Development of Pulsed Power Systems and Tooling Coils for Electromagnetic Manufacturing Applications
Abstract
Electromagnetic pulse manufacturing is an emerging non-conventional manufacturing technique used for the forming of workpieces at very high strain rates. The manufacturing assembly consists of the tooling coil (or actuator), the workpiece, a pulsed power source, and finally, a suitable die as per the required final shape that needs to be achieved. In this work, the author focuses on developing high voltage and high current pulsed power sources and the tooling coils required for the electromagnetic forming applications. The study encompasses theoretical simulations and practical experiments pertaining to electromagnetic forming applications involving workpieces made of sheet metal and tubular structures.

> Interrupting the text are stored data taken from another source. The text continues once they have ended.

-- ==== Sys2Proof/Laws/DdrKeeps.lean ====
section
/-! SUPPORT. Which fields of the state the operations of Ddr leave as they are: a proof
over the operation `State.op` gives simp its lemma `State.op_keeps _ _`. -/

namespace Sys2Proof.Machine

theorem State.raiseChan_keeps (s : State) (c : ℕ) (k : ℕ) (en : ℕ) (code : ℕ) (detail : List ℕ) :
    (State.raiseChan s c k en code detail).now = s.now ∧ (State.raiseChan s c k en code detail).free = s.free ∧ (State.raiseChan s c k en code detail).pending = s.pending ∧ (State.raiseChan s c k en code detail).regs = s.regs ∧ (State.raiseChan s c k en code detail).flt = s.flt ∧ (State.raiseChan s c k en code detail).amap = s.amap ∧ (State.raiseChan s c k en code detail).mem = s.mem ∧ (State.raiseChan s c k en code detail).home = s.home ∧ (State.raiseChan s c k en code detail).ddr = s.ddr ∧ (State.raiseChan s c k en code detail).tier = s.tier ∧ (State.raiseChan s c k en code detail).dm = s.dm ∧ (State.raiseChan s c k en code detail).brg = s.brg ∧ (State.raiseChan s c k en code detail).clk = s.clk ∧ (State.raiseChan s c k en code detail).hsc = s.hsc ∧ (State.raiseChan s c k en code detail).boot = s.boot ∧ (State.raiseChan s c k en code detail).core = s.core ∧ (State.raiseChan s c k en code detail).mgmt = s.mgmt := by
  unfold State.raiseChan; simp [State.raise_keeps _ _]

theorem State.chanOut_keeps (s : State) (c : ℕ) (en : ℕ) :
    (State.chanOut s c en).now = s.now ∧ (State.chanOut s c en).pending = s.pending ∧ (State.chanOut s c en).dm = s.dm ∧ (State.chanOut s c en).brg = s.brg ∧ (State.chanOut s c en).clk = s.clk ∧ (State.chanOut s c en).hsc = s.hsc ∧ (State.chanOut s c en).boot = s.boot ∧ (State.chanOut s c en).core = s.core := by
  unfold State.chanOut; simp [State.fileP_keeps _ _ _ _, State.quarantineChan_keeps _ _]

theorem State.fctlGo_keeps (s : State) (c : ℕ) :
    (State.fctlGo s c).now = s.now ∧ (State.fctlGo s c).free = s.free ∧ (State.fctlGo s c).pending = s.pending ∧ (State.fctlGo s c).out = s.out ∧ (State.fctlGo s c).regs = s.regs ∧ (State.fctlGo s c).ret = s.ret ∧ (State.fctlGo s c).evt = s.evt ∧ (State.fctlGo s c).flt = s.flt ∧ (State.fctlGo s c).host = s.host ∧ (State.fctlGo s c).amap = s.amap ∧ (State.fctlGo s c).mem = s.mem ∧ (State.fctlGo s c).home = s.home ∧ (State.fctlGo s c).tier = s.tier ∧ (State.fctlGo s c).dm = s.dm ∧ (State.fctlGo s c).dunas = s.dunas ∧ (State.fctlGo s c).brg = s.brg ∧ (State.fctlGo s c).clk = s.clk ∧ (State.fctlGo s c).hsc = s.hsc ∧ (State.fctlGo s c).boot = s.boot ∧ (State.fctlGo s c).core = s.core ∧ (State.fctlGo s c).mgmt = s.mgmt := by
  unfold State.fctlGo; simp [State.onChan_keeps _ _ _, State.freqChange_keeps _ _]

theorem State.tooHotAct_keeps (s : State) (c : ℕ) :
    (State.tooHotAct s c).now = s.now ∧ (State.tooHotAct s c).pending = s.pending ∧ (State.tooHotAct s c).dm = s.dm ∧ (State.tooHotAct s c).brg = s.brg ∧ (State.tooHotAct s c).clk = s.clk ∧ (State.tooHotAct s c).hsc = s.hsc ∧ (State.tooHotAct s c).boot = s.boot ∧ (State.tooHotAct s c).core = s.core := by
  unfold State.tooHotAct; simp [State.onChan_keeps _ _ _, State.repayAll_keeps _ _, State.chanOut_keeps _ _ _]
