theorem State.bringupDone_keeps (s : State) :
    (State.bringupDone s).now = s.now ∧ (State.bringupDone s).free = s.free ∧ (State.bringupDone s).pending = s.pending ∧ (State.bringupDone s).regs = s.regs ∧ (State.bringupDone s).flt = s.flt ∧ (State.bringupDone s).amap = s.amap ∧ (State.bringupDone s).mem = s.mem ∧ (State.bringupDone s).home = s.home ∧ (State.bringupDone s).ddr = s.ddr ∧ (State.bringupDone s).tier = s.tier ∧ (State.bringupDone s).dm = s.dm ∧ (State.bringupDone s).brg = s.brg ∧ (State.bringupDone s).clk = s.clk ∧ (State.bringupDone s).hsc = s.hsc ∧ (State.bringupDone s).core = s.core ∧ (State.bringupDone s).mgmt = s.mgmt := by
  unfold State.bringupDone; simp [State.onBoot_keeps _ _, State.raiseBoot_keeps _ _ _ _]

theorem State.releaseGrp_keeps (s : State) (g : ℕ) :
    (State.releaseGrp s g).pending = s.pending ∧ (State.releaseGrp s g).dm = s.dm ∧ (State.releaseGrp s g).brg = s.brg ∧ (State.releaseGrp s g).clk = s.clk ∧ (State.releaseGrp s g).hsc = s.hsc ∧ (State.releaseGrp s g).core = s.core := by
  unfold State.releaseGrp; simp [State.reach_keeps _ _, State.applyDiscard_keeps _ _ _, State.endDiscard_keeps _ _, State.bringupDone_keeps _, State.onGrp_keeps _ _ _]

theorem State.tornWrites_keeps (s : State) :
    (State.tornWrites s).now = s.now ∧ (State.tornWrites s).pending = s.pending ∧ (State.tornWrites s).out = s.out ∧ (State.tornWrites s).regs = s.regs ∧ (State.tornWrites s).evt = s.evt ∧ (State.tornWrites s).flt = s.flt ∧ (State.tornWrites s).obs = s.obs ∧ (State.tornWrites s).host = s.host ∧ (State.tornWrites s).amap = s.amap ∧ (State.tornWrites s).mem = s.mem ∧ (State.tornWrites s).home = s.home ∧ (State.tornWrites s).ddr = s.ddr ∧ (State.tornWrites s).tier = s.tier ∧ (State.tornWrites s).dm = s.dm ∧ (State.tornWrites s).dunas = s.dunas ∧ (State.tornWrites s).brg = s.brg ∧ (State.tornWrites s).clk = s.clk ∧ (State.tornWrites s).hsc = s.hsc ∧ (State.tornWrites s).boot = s.boot ∧ (State.tornWrites s).core = s.core ∧ (State.tornWrites s).mgmt = s.mgmt := by
  unfold State.tornWrites; (repeat' split) <;> simp [State.takeFree_keeps _]

@[simp] theorem State.auxClear_keeps (s : State) (rise : Bool) (b : Board) :
    (State.auxClear s rise b).pending = s.pending := by
  unfold State.auxClear; simp [State.tornWrites_keeps _, State.coldClear_keeps _, State.onHsc_keeps _ _, State.onGrp_keeps _ _ _, State.retWrite_keeps _ _ _ _]
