-- ==== Sys2Proof/Laws/CountersKeeps.lean ====
section
/-! SUPPORT. Which fields of the state the operations of Counters leave as they are: a proof
over the operation `State.op` gives simp its lemma `State.op_keeps _ _`. -/

namespace Sys2Proof.Machine

theorem State.pmcCtl_keeps (s : State) (p : ℕ) (v : Word) :
    (State.pmcCtl s p v).now = s.now ∧ (State.pmcCtl s p v).free = s.free ∧ (State.pmcCtl s p v).pending = s.pending ∧ (State.pmcCtl s p v).out = s.out ∧ (State.pmcCtl s p v).ret = s.ret ∧ (State.pmcCtl s p v).evt = s.evt ∧ (State.pmcCtl s p v).flt = s.flt ∧ (State.pmcCtl s p v).host = s.host ∧ (State.pmcCtl s p v).amap = s.amap ∧ (State.pmcCtl s p v).mem = s.mem ∧ (State.pmcCtl s p v).home = s.home ∧ (State.pmcCtl s p v).ddr = s.ddr ∧ (State.pmcCtl s p v).tier = s.tier ∧ (State.pmcCtl s p v).dm = s.dm ∧ (State.pmcCtl s p v).dunas = s.dunas ∧ (State.pmcCtl s p v).brg = s.brg ∧ (State.pmcCtl s p v).clk = s.clk ∧ (State.pmcCtl s p v).hsc = s.hsc ∧ (State.pmcCtl s p v).boot = s.boot ∧ (State.pmcCtl s p v).core = s.core ∧ (State.pmcCtl s p v).mgmt = s.mgmt := by
  unfold State.pmcCtl; simp [State.setBits_keeps _ _ _ _ _ _, State.settlePage_keeps _ _, State.onBank_keeps _ _ _]

theorem State.pmcEvsel_keeps (s : State) (p : ℕ) (v : Word) :
    (State.pmcEvsel s p v).now = s.now ∧ (State.pmcEvsel s p v).free = s.free ∧ (State.pmcEvsel s p v).pending = s.pending ∧ (State.pmcEvsel s p v).out = s.out ∧ (State.pmcEvsel s p v).regs = s.regs ∧ (State.pmcEvsel s p v).ret = s.ret ∧ (State.pmcEvsel s p v).evt = s.evt ∧ (State.pmcEvsel s p v).flt = s.flt ∧ (State.pmcEvsel s p v).host = s.host ∧ (State.pmcEvsel s p v).amap = s.amap ∧ (State.pmcEvsel s p v).mem = s.mem ∧ (State.pmcEvsel s p v).home = s.home ∧ (State.pmcEvsel s p v).ddr = s.ddr ∧ (State.pmcEvsel s p v).tier = s.tier ∧ (State.pmcEvsel s p v).dm = s.dm ∧ (State.pmcEvsel s p v).dunas = s.dunas ∧ (State.pmcEvsel s p v).brg = s.brg ∧ (State.pmcEvsel s p v).clk = s.clk ∧ (State.pmcEvsel s p v).hsc = s.hsc ∧ (State.pmcEvsel s p v).boot = s.boot ∧ (State.pmcEvsel s p v).core = s.core ∧ (State.pmcEvsel s p v).mgmt = s.mgmt := by
  unfold State.pmcEvsel; simp [State.settlePage_keeps _ _, State.onBank_keeps _ _ _]

theorem State.pmcOvf_keeps (s : State) (p : ℕ) (v : Word) :
    (State.pmcOvf s p v).now = s.now ∧ (State.pmcOvf s p v).free = s.free ∧ (State.pmcOvf s p v).pending = s.pending ∧ (State.pmcOvf s p v).out = s.out ∧ (State.pmcOvf s p v).regs = s.regs ∧ (State.pmcOvf s p v).ret = s.ret ∧ (State.pmcOvf s p v).evt = s.evt ∧ (State.pmcOvf s p v).flt = s.flt ∧ (State.pmcOvf s p v).host = s.host ∧ (State.pmcOvf s p v).amap = s.amap ∧ (State.pmcOvf s p v).mem = s.mem ∧ (State.pmcOvf s p v).home = s.home ∧ (State.pmcOvf s p v).ddr = s.ddr ∧ (State.pmcOvf s p v).tier = s.tier ∧ (State.pmcOvf s p v).dm = s.dm ∧ (State.pmcOvf s p v).dunas = s.dunas ∧ (State.pmcOvf s p v).brg = s.brg ∧ (State.pmcOvf s p v).clk = s.clk ∧ (State.pmcOvf s p v).hsc = s.hsc ∧ (State.pmcOvf s p v).boot = s.boot ∧ (State.pmcOvf s p v).core = s.core ∧ (State.pmcOvf s p v).mgmt = s.mgmt := by
  unfold State.pmcOvf; simp [State.onBank_keeps _ _ _]

theorem State.pmcGctl_keeps (s : State) (v : Word) :
    (State.pmcGctl s v).now = s.now ∧ (State.pmcGctl s v).free = s.free ∧ (State.pmcGctl s v).pending = s.pending ∧ (State.pmcGctl s v).out = s.out ∧ (State.pmcGctl s v).ret = s.ret ∧ (State.pmcGctl s v).evt = s.evt ∧ (State.pmcGctl s v).flt = s.flt ∧ (State.pmcGctl s v).host = s.host ∧ (State.pmcGctl s v).amap = s.amap ∧ (State.pmcGctl s v).mem = s.mem ∧ (State.pmcGctl s v).home = s.home ∧ (State.pmcGctl s v).ddr = s.ddr ∧ (State.pmcGctl s v).tier = s.tier ∧ (State.pmcGctl s v).dm = s.dm ∧ (State.pmcGctl s v).dunas = s.dunas ∧ (State.pmcGctl s v).brg = s.brg ∧ (State.pmcGctl s v).clk = s.clk ∧ (State.pmcGctl s v).hsc = s.hsc ∧ (State.pmcGctl s v).boot = s.boot ∧ (State.pmcGctl s v).core = s.core ∧ (State.pmcGctl s v).mgmt = s.mgmt := by
  unfold State.pmcGctl; simp [State.setBits_keeps _ _ _ _ _ _, State.settleAll_keeps _, State.onBank_keeps _ _ _]

theorem State.overflow_keeps (s : State) (p : ℕ) (k : ℕ) :
    (State.overflow s p k).now = s.now ∧ (State.overflow s p k).free = s.free ∧ (State.overflow s p k).pending = s.pending ∧ (State.overflow s p k).regs = s.regs ∧ (State.overflow s p k).flt = s.flt ∧ (State.overflow s p k).amap = s.amap ∧ (State.overflow s p k).mem = s.mem ∧ (State.overflow s p k).home = s.home ∧ (State.overflow s p k).ddr = s.ddr ∧ (State.overflow s p k).tier = s.tier ∧ (State.overflow s p k).dm = s.dm ∧ (State.overflow s p k).brg = s.brg ∧ (State.overflow s p k).clk = s.clk ∧ (State.overflow s p k).hsc = s.hsc ∧ (State.overflow s p k).boot = s.boot ∧ (State.overflow s p k).core = s.core ∧ (State.overflow s p k).mgmt = s.mgmt := by
  unfold State.overflow; simp [State.onBank_keeps _ _ _, State.raise_keeps _ _]

theorem State.trcDrop_keeps (s : State) :
    (State.trcDrop s).now = s.now ∧ (State.trcDrop s).free = s.free ∧ (State.trcDrop s).pending = s.pending ∧ (State.trcDrop s).regs = s.regs ∧ (State.trcDrop s).flt = s.flt ∧ (State.trcDrop s).amap = s.amap ∧ (State.trcDrop s).mem = s.mem ∧ (State.trcDrop s).home = s.home ∧ (State.trcDrop s).ddr = s.ddr ∧ (State.trcDrop s).tier = s.tier ∧ (State.trcDrop s).dm = s.dm ∧ (State.trcDrop s).brg = s.brg ∧ (State.trcDrop s).clk = s.clk ∧ (State.trcDrop s).hsc = s.hsc ∧ (State.trcDrop s).boot = s.boot ∧ (State.trcDrop s).core = s.core ∧ (State.trcDrop s).mgmt = s.mgmt := by
  unfold State.trcDrop; simp [State.raiseAt_keeps _ _ _ _]

theorem State.trcPut_keeps (s : State) (r : TraceRec) :
    (State.trcPut s r).now = s.now ∧ (State.trcPut s r).free = s.free ∧ (State.trcPut s r).pending = s.pending ∧ (State.trcPut s r).regs = s.regs ∧ (State.trcPut s r).flt = s.flt ∧ (State.trcPut s r).amap = s.amap ∧ (State.trcPut s r).mem = s.mem ∧ (State.trcPut s r).home = s.home ∧ (State.trcPut s r).ddr = s.ddr ∧ (State.trcPut s r).tier = s.tier ∧ (State.trcPut s r).dm = s.dm ∧ (State.trcPut s r).brg = s.brg ∧ (State.trcPut s r).clk = s.clk ∧ (State.trcPut s r).hsc = s.hsc ∧ (State.trcPut s r).boot = s.boot ∧ (State.trcPut s r).core = s.core ∧ (State.trcPut s r).mgmt = s.mgmt := by
  unfold State.trcPut; simp [State.raiseAt_keeps _ _ _ _]

theorem State.trcCfg_keeps (s : State) (was : Bool) :
    (State.trcCfg s was).now = s.now ∧ (State.trcCfg s was).free = s.free ∧ (State.trcCfg s was).pending = s.pending ∧ (State.trcCfg s was).out = s.out ∧ (State.trcCfg s was).regs = s.regs ∧ (State.trcCfg s was).ret = s.ret ∧ (State.trcCfg s was).evt = s.evt ∧ (State.trcCfg s was).flt = s.flt ∧ (State.trcCfg s was).host = s.host ∧ (State.trcCfg s was).amap = s.amap ∧ (State.trcCfg s was).mem = s.mem ∧ (State.trcCfg s was).home = s.home ∧ (State.trcCfg s was).ddr = s.ddr ∧ (State.trcCfg s was).tier = s.tier ∧ (State.trcCfg s was).dm = s.dm ∧ (State.trcCfg s was).dunas = s.dunas ∧ (State.trcCfg s was).brg = s.brg ∧ (State.trcCfg s was).clk = s.clk ∧ (State.trcCfg s was).hsc = s.hsc ∧ (State.trcCfg s was).boot = s.boot ∧ (State.trcCfg s was).core = s.core ∧ (State.trcCfg s was).mgmt = s.mgmt := by
  unfold State.trcCfg; simp

theorem State.trcRptr_keeps (s : State) :
    (State.trcRptr s).now = s.now ∧ (State.trcRptr s).free = s.free ∧ (State.trcRptr s).pending = s.pending ∧ (State.trcRptr s).out = s.out ∧ (State.trcRptr s).regs = s.regs ∧ (State.trcRptr s).ret = s.ret ∧ (State.trcRptr s).evt = s.evt ∧ (State.trcRptr s).flt = s.flt ∧ (State.trcRptr s).host = s.host ∧ (State.trcRptr s).amap = s.amap ∧ (State.trcRptr s).mem = s.mem ∧ (State.trcRptr s).home = s.home ∧ (State.trcRptr s).ddr = s.ddr ∧ (State.trcRptr s).tier = s.tier ∧ (State.trcRptr s).dm = s.dm ∧ (State.trcRptr s).dunas = s.dunas ∧ (State.trcRptr s).brg = s.brg ∧ (State.trcRptr s).clk = s.clk ∧ (State.trcRptr s).hsc = s.hsc ∧ (State.trcRptr s).boot = s.boot ∧ (State.trcRptr s).core = s.core ∧ (State.trcRptr s).mgmt = s.mgmt := by
  unfold State.trcRptr; simp

end Sys2Proof.Machine
end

Electromagnetic forming is a complex multi-physics process that involves electromagnetic, thermal, and mechanical fields which are strongly coupled to each other. Initially, the author focused on understanding the interaction between various physical fields involved and development of fast analytical methods to predict the deformation in the workpiece due to their interaction. Impact velocity and the pressure applied to the workpiece are critical aspects that determine the workpiece’s deformation. Based on the developed coupled models, the author has proposed techniques to control the impact velocity and the applied pressure on the workpiece and designed the Pulsed Power Systems to achieve the same. The tooling systems are the most vital components in the electromagnetic forming process. This is because
they generate the necessary pressure on the workpiece to achieve the final desired shape. The author has designed and developed various tooling coil assemblies for sheet metal forming and operations on tubular workpieces. The author has developed a novel clamp-on type electromagnetic tooling coil for agile manufacturing of tubular components. The designed actuator offers several advantages over conventional helical tooling systems, including a pressure distribution which does not produce any end effects as opposed to the pressure on the workpiece dropping to 58% of the peak in a conventional helical actuator. It is also marginally less sensitive to standoff distance, where the reduction in the peak pressure is only 13% as compared to the conventional actuator, which shows a drastic drop of 56% as the standoff distance varies from 2 mm to 5 mm. The proposed clamp-on tooling coil is also robust to failure as the stress on the proposed actuator is compressive and reinforces it against the toroidal former. In contrast, the stress on the conventional helical actuator coil is repulsive, requiring external reinforcements. The proposed actuator is openable and can be reused easily for repeated applications.
For sheet metal forming, the author optimized the uniform pressure actuator and proposed a high-efficiency dual-channel uniform pressure tooling coil (UPTC). The salient features of the designed dual-channel actuator are as follows. The designed tooling coil draws 6.2% more current and applies 24.9% more force than the conventional UPTC for the same pulsed power source parameters. The spatial distribution of the pressure is identical in both the tooling coils, but the magnitude of the pressure in the proposed dual-channel tooling coil is about 23% higher. In addition, the proposed tooling coil also has better capabilities for handling electromagnetic stress during the forming process. For the first time, the author has integrated attractive and repulsive sheet metal forming technology into a single assembly. The author introduces a novel design and analysis of a dual-mode universal uniform pressure tooling coil that integrates both forming techniques, simplifying the requirements for the pulsed power system.
Finally, the author has studied the effect of tooling coil designs on the efficiency of the forming process. The study aims to find the effect of coil design on the forming efficiency and compares the performance of multi-turn and multi-layer coils over the existing tooling coils. The study has been validated using the development of multi-layered uniform pressure tooling coils with experiments performed on free bulging of AA-6061-T6 sheets. The author found that the multi-layered tooling coils outperformed the single-layered wire-wound coils for all values of the system capacitances used.